theorem Mach.decided_tame_mem {ps : Nat} {B : Mem} {X : Mach} (hsub : setOf [] ||| ps = ps)
    (hbase : Mem.Tame ps B X.mem) (dec : Decision) (q : Requests) : Mem.Tame ps B (Mach.decided X dec q).mem := by
  refine Mem.Tame.next ?_ hsub hbase
  unfold Mach.decided
  dsimp only
  split
  · refine Mach.tame_ite_mem ?_ ?_
    · refine Mach.attemptStart_tame_mem (by decide) ?_ ..
      dsimp only
      exact Mem.Tame.refl _ _
    · exact Mem.Tame.refl _ _
  · refine Mach.tame_ite_mem ?_ ?_
    · dsimp only
      exact Mem.Tame.refl _ _
    · exact Mem.Tame.refl _ _
  · refine Mach.tame_ite_mem ?_ ?_
    · dsimp only
      exact Mem.Tame.refl _ _
    · exact Mem.Tame.refl _ _
  · refine Mach.tame_ite_mem ?_ ?_
    · dsimp only
      refine Mach.eclipseDecided_tame_mem (by decide) ?_ ..
      exact Mem.Tame.refl _ _
    · exact Mem.Tame.refl _ _
  · split
    · exact Mem.Tame.refl _ _
    · refine Mach.tame_ite_mem ?_ ?_
      · exact Mem.Tame.refl _ _
      · dsimp only
        exact Mem.Tame.refl _ _

theorem Mach.endHandler_tame_dev {ps : Nat} {B : Dev} {X : Mach} (hsub : setOf [.free, .seq, .stats, .commands, .events, .flt, .twk, .bbx, .link, .dram, .caps, .codec, .seqr, .sent, .feat 0x14, .feat 0x16, .feat 0x19, .feat 0x1E] ||| ps = ps)
    (hbase : Dev.Tame ps B X.dev) (t : Nat) (forced : Bool) : Dev.Tame ps B (Mach.endHandler X t forced).dev := by
  refine Dev.Tame.next ?_ hsub hbase
  unfold Mach.endHandler
  dsimp only
  split
  · refine Mach.decided_tame_dev (by decide) ?_ ..
    dsimp only
    refine Dev.tame_ite ?_ ?_
    · refine Dev.raise_tame (by decide) ?_ ..
      refine Dev.bump_tame (by decide) ?_
      refine Dev.onThread_tame (by decide) ?_ ..
      exact Dev.Tame.refl _ _
    · refine Dev.onThread_tame (by decide) ?_ ..
      exact Dev.Tame.refl _ _
  · dsimp only
    refine Dev.tame_ite ?_ ?_
    · refine Dev.raise_tame (by decide) ?_ ..
      refine Dev.bump_tame (by decide) ?_
      refine Dev.onThread_tame (by decide) ?_ ..
      exact Dev.Tame.refl _ _
    · refine Dev.onThread_tame (by decide) ?_ ..
      exact Dev.Tame.refl _ _

theorem Mach.endHandler_tame_mem {ps : Nat} {B : Mem} {X : Mach} (hsub : setOf [] ||| ps = ps)
    (hbase : Mem.Tame ps B X.mem) (t : Nat) (forced : Bool) : Mem.Tame ps B (Mach.endHandler X t forced).mem := by
  refine Mem.Tame.next ?_ hsub hbase
  unfold Mach.endHandler
  dsimp only
  split
  · refine Mach.decided_tame_mem (by decide) ?_ ..
    dsimp only
    exact Mem.Tame.refl _ _
  · dsimp only
    exact Mem.Tame.refl _ _

theorem Mach.storeParity_tame_dev {ps : Nat} {B : Dev} {X : Mach} (hsub : setOf [.free, .seq, .stats, .commands, .events, .flt, .twk, .bbx, .link, .dram, .caps, .codec, .seqr, .sent, .feat 0x14, .feat 0x16, .feat 0x19, .feat 0x1E] ||| ps = ps)
    (hbase : Dev.Tame ps B X.dev) (t addr : Nat) : Dev.Tame ps B (Mach.storeParity X t addr).dev := by
  refine Dev.Tame.next ?_ hsub hbase
  unfold Mach.storeParity
  refine Mach.endHandler_tame_dev (by decide) ?_ ..
  dsimp only
  refine Dev.raise_tame (by decide) ?_ ..
  exact Dev.Tame.refl _ _

theorem Mach.storeParity_tame_mem {ps : Nat} {B : Mem} {X : Mach} (hsub : setOf [] ||| ps = ps)
    (hbase : Mem.Tame ps B X.mem) (t addr : Nat) : Mem.Tame ps B (Mach.storeParity X t addr).mem := by
  refine Mem.Tame.next ?_ hsub hbase
  unfold Mach.storeParity
  refine Mach.endHandler_tame_mem (by decide) ?_ ..
  dsimp only
  exact Mem.Tame.refl _ _

theorem Dev.writeDst_tame {ps : Nat} {B X : Dev} (hsub : setOf [.caps, .seqr, .feat 0x19] ||| ps = ps)
    (hbase : Dev.Tame ps B X) (t dst v : Nat) : Dev.Tame ps B (Dev.writeDst X t dst v) := by
  refine Dev.Tame.next ?_ hsub hbase
  unfold Dev.writeDst
  refine Dev.tame_ite ?_ ?_
  · refine Dev.onThread_tame (by decide) ?_ ..
    exact Dev.Tame.refl _ _
  · split
    · refine Dev.onThread_tame (by decide) ?_ ..
      exact Dev.Tame.refl _ _
    · refine Dev.onThread_tame (by decide) ?_ ..
      exact Dev.Tame.refl _ _
    · refine Dev.onThread_tame (by decide) ?_ ..
      exact Dev.Tame.refl _ _
    · refine Dev.onThread_tame (by decide) ?_ ..
      exact Dev.Tame.refl _ _
    · refine Dev.tame_ite ?_ ?_
      · refine Dev.onThread_tame (by decide) ?_ ..
        exact Dev.Tame.refl _ _
      · exact Dev.Tame.refl _ _
    · refine Dev.metaTag_tame (by decide) ?_ ..
      exact Dev.Tame.refl _ _
    · refine Dev.metaWord_tame (by decide) ?_ ..
      exact Dev.Tame.refl _ _
    · refine Dev.post_tame (by decide) ?_ ..
      exact Dev.Tame.refl _ _
    · exact Dev.Tame.refl _ _

theorem Dev.runNano_tame {ps : Nat} {B X : Dev} (hsub : setOf [.caps, .seqr, .feat 0x19] ||| ps = ps)
    (hbase : Dev.Tame ps B X) (t nano : Nat) : Dev.Tame ps B (Dev.runNano X t nano) := by
  refine Dev.Tame.next ?_ hsub hbase
  unfold Dev.runNano
  dsimp only
  split
  · refine Dev.onThread_tame (by decide) ?_ ..
    refine Dev.tame_foldl ?_ (fun _ _ _ => ?_)
    · exact Dev.Tame.refl _ _
    · refine Dev.writeDst_tame (by decide) ?_ ..
      assumption
  · refine Dev.tame_foldl ?_ (fun _ _ _ => ?_)
    · exact Dev.Tame.refl _ _
    · refine Dev.writeDst_tame (by decide) ?_ ..
      assumption

theorem Dev.waitEnds_tame {ps : Nat} {B X : Dev} (hsub : setOf [.seqr] ||| ps = ps)
    (hbase : Dev.Tame ps B X) (t w : Nat) : Dev.Tame ps B (Dev.waitEnds X t w) := by
  refine Dev.Tame.next ?_ hsub hbase
  unfold Dev.waitEnds
  dsimp only
  refine Dev.tame_ite ?_ ?_
  · exact Dev.Tame.refl _ _
  · refine Dev.onThread_tame (by decide) ?_ ..
    exact Dev.Tame.refl _ _

theorem Mach.runWord_tame_dev {ps : Nat} {B : Dev} {X : Mach} (hsub : setOf [.free, .seq, .stats, .commands, .events, .flt, .twk, .bbx, .link, .dram, .caps, .codec, .seqr, .sent, .feat 0x14, .feat 0x16, .feat 0x19, .feat 0x1E] ||| ps = ps)
    (hbase : Dev.Tame ps B X.dev) (t a : Nat) : Dev.Tame ps B (Mach.runWord X t a).dev := by
  refine Dev.Tame.next ?_ hsub hbase
  unfold Mach.runWord
  dsimp only
  split
  · dsimp only
    refine Dev.onThread_tame (by decide) ?_ ..
    refine Dev.onThread_tame (by decide) ?_ ..
    refine Dev.runNano_tame (by decide) ?_ ..
    refine Dev.waitEnds_tame (by decide) ?_ ..
    exact Dev.Tame.refl _ _
  · dsimp only
    refine Dev.onThread_tame (by decide) ?_ ..
    refine Dev.onThread_tame (by decide) ?_ ..
    refine Dev.runNano_tame (by decide) ?_ ..
    refine Dev.waitEnds_tame (by decide) ?_ ..
    exact Dev.Tame.refl _ _
  · dsimp only
    refine Dev.onThread_tame (by decide) ?_ ..
    refine Dev.onThread_tame (by decide) ?_ ..
    refine Dev.runNano_tame (by decide) ?_ ..
    refine Dev.waitEnds_tame (by decide) ?_ ..
    exact Dev.Tame.refl _ _
  · dsimp only
    refine Dev.onThread_tame (by decide) ?_ ..
    refine Dev.onThread_tame (by decide) ?_ ..
    refine Dev.runNano_tame (by decide) ?_ ..
    refine Dev.waitEnds_tame (by decide) ?_ ..
    exact Dev.Tame.refl _ _
  · refine Mach.tame_ite_dev ?_ ?_
    · refine Mach.endHandler_tame_dev (by decide) ?_ ..
      dsimp only
      refine Dev.onThread_tame (by decide) ?_ ..
      refine Dev.runNano_tame (by decide) ?_ ..
      refine Dev.waitEnds_tame (by decide) ?_ ..
      exact Dev.Tame.refl _ _
    · dsimp only
      refine Dev.onThread_tame (by decide) ?_ ..
      refine Dev.onThread_tame (by decide) ?_ ..
      refine Dev.runNano_tame (by decide) ?_ ..
      refine Dev.waitEnds_tame (by decide) ?_ ..
      exact Dev.Tame.refl _ _
  · split
    · refine Mach.endHandler_tame_dev (by decide) ?_ ..
      dsimp only
      refine Dev.onThread_tame (by decide) ?_ ..
      refine Dev.runNano_tame (by decide) ?_ ..
      refine Dev.waitEnds_tame (by decide) ?_ ..
      exact Dev.Tame.refl _ _
    · dsimp only
      refine Dev.onThread_tame (by decide) ?_ ..
      refine Dev.onThread_tame (by decide) ?_ ..
      refine Dev.runNano_tame (by decide) ?_ ..
      refine Dev.waitEnds_tame (by decide) ?_ ..
      exact Dev.Tame.refl _ _
  · refine Mach.endHandler_tame_dev (by decide) ?_ ..
    dsimp only
    refine Dev.onThread_tame (by decide) ?_ ..
    refine Dev.runNano_tame (by decide) ?_ ..
    refine Dev.waitEnds_tame (by decide) ?_ ..
    exact Dev.Tame.refl _ _
  · dsimp only
    refine Dev.onThread_tame (by decide) ?_ ..
    refine Dev.onThread_tame (by decide) ?_ ..
    refine Dev.runNano_tame (by decide) ?_ ..
    refine Dev.waitEnds_tame (by decide) ?_ ..
    exact Dev.Tame.refl _ _

theorem Mach.runWord_tame_mem {ps : Nat} {B : Mem} {X : Mach} (hsub : setOf [] ||| ps = ps)
    (hbase : Mem.Tame ps B X.mem) (t a : Nat) : Mem.Tame ps B (Mach.runWord X t a).mem := by
  refine Mem.Tame.next ?_ hsub hbase
  unfold Mach.runWord
  dsimp only
  split
  · dsimp only
    exact Mem.Tame.refl _ _
  · dsimp only
    exact Mem.Tame.refl _ _
  · dsimp only
    exact Mem.Tame.refl _ _
  · dsimp only
    exact Mem.Tame.refl _ _
  · refine Mach.tame_ite_mem ?_ ?_
    · refine Mach.endHandler_tame_mem (by decide) ?_ ..
      dsimp only
      exact Mem.Tame.refl _ _
    · dsimp only
      exact Mem.Tame.refl _ _
  · split
    · refine Mach.endHandler_tame_mem (by decide) ?_ ..
      dsimp only
      exact Mem.Tame.refl _ _
    · dsimp only
      exact Mem.Tame.refl _ _
  · refine Mach.endHandler_tame_mem (by decide) ?_ ..
    dsimp only
    exact Mem.Tame.refl _ _
  · dsimp only
    exact Mem.Tame.refl _ _

theorem Dev.startWait_tame {ps : Nat} {B X : Dev} (hsub : setOf [.seqr] ||| ps = ps)
    (hbase : Dev.Tame ps B X) (t w : Nat) : Dev.Tame ps B (Dev.startWait X t w) := by
  refine Dev.Tame.next ?_ hsub hbase
  unfold Dev.startWait
  split
  · exact Dev.Tame.refl _ _
  · refine Dev.onThread_tame (by decide) ?_ ..
    exact Dev.Tame.refl _ _

theorem Mach.issue_tame_dev {ps : Nat} {B : Dev} {X : Mach} (hsub : setOf [.free, .seq, .stats, .commands, .events, .flt, .twk, .bbx, .link, .dram, .caps, .codec, .seqr, .sent, .feat 0x14, .feat 0x16, .feat 0x19, .feat 0x1E] ||| ps = ps)
    (hbase : Dev.Tame ps B X.dev) (t next par : Nat) : Dev.Tame ps B (Mach.issue X t next par).dev := by
  refine Dev.Tame.next ?_ hsub hbase
  unfold Mach.issue
  dsimp only
  split
  · exact Dev.Tame.refl _ _
  · refine Mach.tame_ite_dev ?_ ?_
    · exact Dev.Tame.refl _ _
    · refine Mach.tame_ite_dev ?_ ?_
      · refine Mach.storeParity_tame_dev (by decide) ?_ ..
        exact Dev.Tame.refl _ _
      · refine Mach.tame_ite_dev ?_ ?_
        · refine Mach.storeParity_tame_dev (by decide) ?_ ..
          exact Dev.Tame.refl _ _
        · refine Mach.tame_ite_dev ?_ ?_
          · dsimp only
            refine Dev.startWait_tame (by decide) ?_ ..
            exact Dev.Tame.refl _ _
          · refine Mach.tame_ite_dev ?_ ?_
            · refine Mach.runWord_tame_dev (by decide) ?_ ..
              exact Dev.Tame.refl _ _
            · dsimp only
              refine Dev.startWait_tame (by decide) ?_ ..
              exact Dev.Tame.refl _ _

theorem Mach.issue_tame_mem {ps : Nat} {B : Mem} {X : Mach} (hsub : setOf [] ||| ps = ps)
    (hbase : Mem.Tame ps B X.mem) (t next par : Nat) : Mem.Tame ps B (Mach.issue X t next par).mem := by
  refine Mem.Tame.next ?_ hsub hbase
  unfold Mach.issue
  dsimp only
  split
  · exact Mem.Tame.refl _ _
  · refine Mach.tame_ite_mem ?_ ?_
    · exact Mem.Tame.refl _ _
    · refine Mach.tame_ite_mem ?_ ?_
      · refine Mach.storeParity_tame_mem (by decide) ?_ ..
        exact Mem.Tame.refl _ _
      · refine Mach.tame_ite_mem ?_ ?_
        · refine Mach.storeParity_tame_mem (by decide) ?_ ..
          exact Mem.Tame.refl _ _
        · refine Mach.tame_ite_mem ?_ ?_
          · dsimp only
            exact Mem.Tame.refl _ _
          · refine Mach.tame_ite_mem ?_ ?_
            · refine Mach.runWord_tame_mem (by decide) ?_ ..
              exact Mem.Tame.refl _ _
            · dsimp only
              exact Mem.Tame.refl _ _

theorem Dev.hostEvent_tame {ps : Nat} {B X : Dev} (hsub : setOf [.seqr, .feat 0x19] ||| ps = ps)
    (hbase : Dev.Tame ps B X) (v : Nat) : Dev.Tame ps B (Dev.hostEvent X v) := by
  refine Dev.Tame.next ?_ hsub hbase
  unfold Dev.hostEvent
  refine Dev.tame_ite ?_ ?_
  · exact Dev.Tame.refl _ _
  · refine Dev.postCustomer_tame (by decide) ?_ ..
    exact Dev.Tame.refl _ _

theorem Dev.installUcode_tame {ps : Nat} {B X : Dev} (hsub : setOf [.seqr] ||| ps = ps)
    (hbase : Dev.Tame ps B X) (u : Ucode) : Dev.Tame ps B (Dev.installUcode X u) := by
  refine Dev.Tame.next ?_ hsub hbase
  unfold Dev.installUcode
  refine Dev.onSeq_tame (by decide) ?_ ..
  exact Dev.Tame.refl _ _

end Sys2Proof.Machine
end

..........

--- Exercise instructions ---
Only the number is wanted: how many lines in the material above contain the string "addr"?

--- Exercise solution ---
2